5 Ethiopian Silver Pendants
Condition
Overall Condition:
Damage/Repair:
Description
Picture is an example. Yours will be similar.
Africa has been home to an active metalworking industry for 6,000 years, reaching back to the ancient Nubians and Egyptians who crafted artifacts in gold and copper. Ironworking was introduced by the Phoenicians around 800 BCE, and spread gradually across the continent: south into central Africa and the Kingdom of Axum, then west to the Nok civilization and along the Atlantic coast. The metal was used to produce weapons, tools, amulets and other magical objects, and blacksmiths came to occupy a special position in society: respected and feared for their powers of metamorphosis. To this day, many West Africans will not look a blacksmith directly in the eye.
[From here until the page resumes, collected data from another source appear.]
/-! ## Accumulator/ALU instructions -/

/-- Rules R124, R125, R126: ORA, AND, EOR in every form. -/
def Obligations.LogicResults : Prop :=
  ∀ (s : State) (b : Byte) (w : Word),
    (∀ f ∈ oraForms s b w, f.Reads s (s.a ||| f.operand) s.x s.y s.sp (s.a ||| f.operand)) ∧
    (∀ f ∈ andForms s b w, f.Reads s (s.a &&& f.operand) s.x s.y s.sp (s.a &&& f.operand)) ∧
    (∀ f ∈ eorForms s b w, f.Reads s (s.a ^^^ f.operand) s.x s.y s.sp (s.a ^^^ f.operand))

/-- Rule R127: ADC in every form, whatever the D flag is. -/
def Obligations.AdcResult : Prop :=
  ∀ (s : State) (b : Byte) (w : Word), ∀ f ∈ adcForms s b w,
    Completes f.instr s fun t =>
      Regs t (sumByte s.a f.operand (s.flag .c)) s.x s.y s.sp ∧ AddFlags t s.a f.operand (s.flag .c) ∧
        FlagsNZ t (sumByte s.a f.operand (s.flag .c)) ∧ FlagsExcept [.n, .v, .z, .c] s t ∧ MemSame s t ∧ f.Retired s t

/-- Rules R131 and R252: SBC in every form, the second immediate encoding 0xEB among them, whatever the D flag is. -/
def Obligations.SbcResult : Prop :=
  ∀ (s : State) (b : Byte) (w : Word), ∀ f ∈ sbcForms s b w,
    Completes f.instr s fun t =>
      Regs t (differenceByte s.a f.operand (s.flag .c)) s.x s.y s.sp ∧ SubFlags t s.a f.operand (s.flag .c) ∧
        FlagsNZ t (differenceByte s.a f.operand (s.flag .c)) ∧ FlagsExcept [.n, .v, .z, .c] s t ∧ MemSame s t ∧
        f.Retired s t

/-- Rules R129, R146, R217, R245: LDA, LDX, LDY and LAX in every form. -/
def Obligations.LoadResults : Prop :=
  ∀ (s : State) (b : Byte) (w : Word),
    (∀ f ∈ ldaForms s b w, f.Reads s f.operand s.x s.y s.sp f.operand) ∧
    (∀ f ∈ ldxForms s b w, f.Reads s s.a f.operand s.y s.sp f.operand) ∧
    (∀ f ∈ ldyForms s b w, f.Reads s s.a s.x f.operand s.sp f.operand) ∧
    (∀ f ∈ laxForms s b w, f.Reads s f.operand f.operand s.y s.sp f.operand)

/-- Rules R128, R145, R216, R244: STA, STX, STY and SAX in every form, the address stored to being the form's effective
address. -/
def Obligations.StoreResults : Prop :=
  ∀ (s : State) (b : Byte) (w : Word),
    (∀ f ∈ staForms s b w, f.Stores s s.a) ∧ (∀ f ∈ stxForms s b w, f.Stores s s.x) ∧
    (∀ f ∈ styForms s b w, f.Stores s s.y) ∧ (∀ f ∈ saxForms s b w, f.Stores s (s.a &&& s.x))

/-- Rules R123, R130, R218, R219: CMP, CPY and CPX in every form. -/
def Obligations.CompareResults : Prop :=
  ∀ (s : State) (b : Byte) (w : Word),
    (∀ f ∈ cmpForms s b w, f.Compares s s.a) ∧ (∀ f ∈ cpyForms s b w, f.Compares s s.y) ∧
    (∀ f ∈ cpxForms s b w, f.Compares s s.x)

/-- Rule R215: BIT in both forms. -/
def Obligations.BitResult : Prop :=
  ∀ (s : State) (b : Byte) (w : Word), ∀ f ∈ bitForms s b w,
    Completes f.instr s fun t =>
      t.flag .z = decide (s.a &&& f.operand = 0) ∧ t.flag .n = f.operand.getLsbD 7 ∧ t.flag .v = f.operand.getLsbD 6 ∧
        FlagsExcept [.n, .v, .z] s t ∧ Regs t s.a s.x s.y s.sp ∧ MemSame s t ∧ f.Retired s t

/-! ## Shift/register instructions -/

/-- Rules R140 and R141: ASL of memory and of A. -/
def Obligations.AslResult : Prop :=
  ∀ (s : State) (b : Byte) (w : Word),
    (∀ f ∈ aslForms s b w, f.Shifts s (BitVec.ofNat 8 (2 * f.operand.toNat)) (f.operand.getLsbD 7)) ∧
    ShiftsA .aslAcc 0x0A s (BitVec.ofNat 8 (2 * s.a.toNat)) (s.a.getLsbD 7)

/-- Rules R140 and R142: ROL of memory and of A. -/
def Obligations.RolResult : Prop :=
  ∀ (s : State) (b : Byte) (w : Word),
    (∀ f ∈ rolForms s b w,
      f.Shifts s (BitVec.ofNat 8 (2 * f.operand.toNat + (s.flag .c).toNat)) (f.operand.getLsbD 7)) ∧
    ShiftsA .rolAcc 0x2A s (BitVec.ofNat 8 (2 * s.a.toNat + (s.flag .c).toNat)) (s.a.getLsbD 7)

/-- Rules R140 and R143: LSR of memory and of A. -/
def Obligations.LsrResult : Prop :=
  ∀ (s : State) (b : Byte) (w : Word),
    (∀ f ∈ lsrForms s b w, f.Shifts s (BitVec.ofNat 8 (f.operand.toNat / 2)) (f.operand.getLsbD 0)) ∧
    ShiftsA .lsrAcc 0x4A s (BitVec.ofNat 8 (s.a.toNat / 2)) (s.a.getLsbD 0)

/-- Rules R140 and R144: ROR of memory and of A. -/
def Obligations.RorResult : Prop :=
  ∀ (s : State) (b : Byte) (w : Word),
    (∀ f ∈ rorForms s b w,
      f.Shifts s (BitVec.ofNat 8 (f.operand.toNat / 2 + 128 * (s.flag .c).toNat)) (f.operand.getLsbD 0)) ∧
    ShiftsA .rorAcc 0x6A s (BitVec.ofNat 8 (s.a.toNat / 2 + 128 * (s.flag .c).toNat)) (s.a.getLsbD 0)

/-- Rules R147 and R148: DEC and INC in every form; C and V are not written. -/
def Obligations.CountMemoryResults : Prop :=
  ∀ (s : State) (b : Byte) (w : Word),
    (∀ f ∈ decForms s b w, f.Shifts s (BitVec.ofNat 8 (f.operand.toNat + 255)) (s.flag .c)) ∧
    (∀ f ∈ incForms s b w, f.Shifts s (BitVec.ofNat 8 (f.operand.toNat + 1)) (s.flag .c))

/-- Rules R149, R150, R151, R152, R177, R180: the transfers; TXS writes no flag. -/
def Obligations.TransferResults : Prop :=
  ∀ s : State,
    Moves .txa 0x8A s s.x s.x s.y s.sp s.x ∧ Moves .tax 0xAA s s.a s.a s.y s.sp s.a ∧
    Moves .tsx 0xBA s s.a s.sp s.y s.sp s.sp ∧ Moves .tay 0xA8 s s.a s.x s.a s.sp s.a ∧
    Moves .tya 0x98 s s.y s.x s.y s.sp s.y ∧
    Completes .txs s fun t =>
      Regs t s.a s.x s.y s.x ∧ FlagsExcept [] s t ∧ MemSame s t ∧ RetiredAlone .txs 0x9A s t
Iron was not the only metal manipulated and shaped by the skilled hands of African metalworkers. The Ashanti kingdom in present-day Ghana was famous for its abundant gold reserves, and the Ashanti people crowned their king on a sacred golden stool said to have floated down from the heavens. The nomadic Tuareg traversing the Sahara region specialized in silver jewelry like the Agadez cross pendants which were passed down from father to son with the words, “I give you the four corners of the world, because one cannot know where one will die.” In Ethiopia, triangular or crescent-shaped telsum amulets, mergaf pendants with their dangling conical bells, Coptic crosses, and strands of hollow prayer beads were all crafted in silver.
A spectacular range of brass beads and pendants were (and continue to be) produced across the continent, most notably in the form of Yoruba raised dot beads made from gilded brass, the small anvil-shaped pendants known as "Igbo bugs" popular among the Fulani, and the intricately decorated tubular beads worn in the hair of Wodaabe women. Supplemented by copper and aluminum, the tradition of metalworking in Africa is very much alive, as evidenced by beads and jewelry like the item for sale here.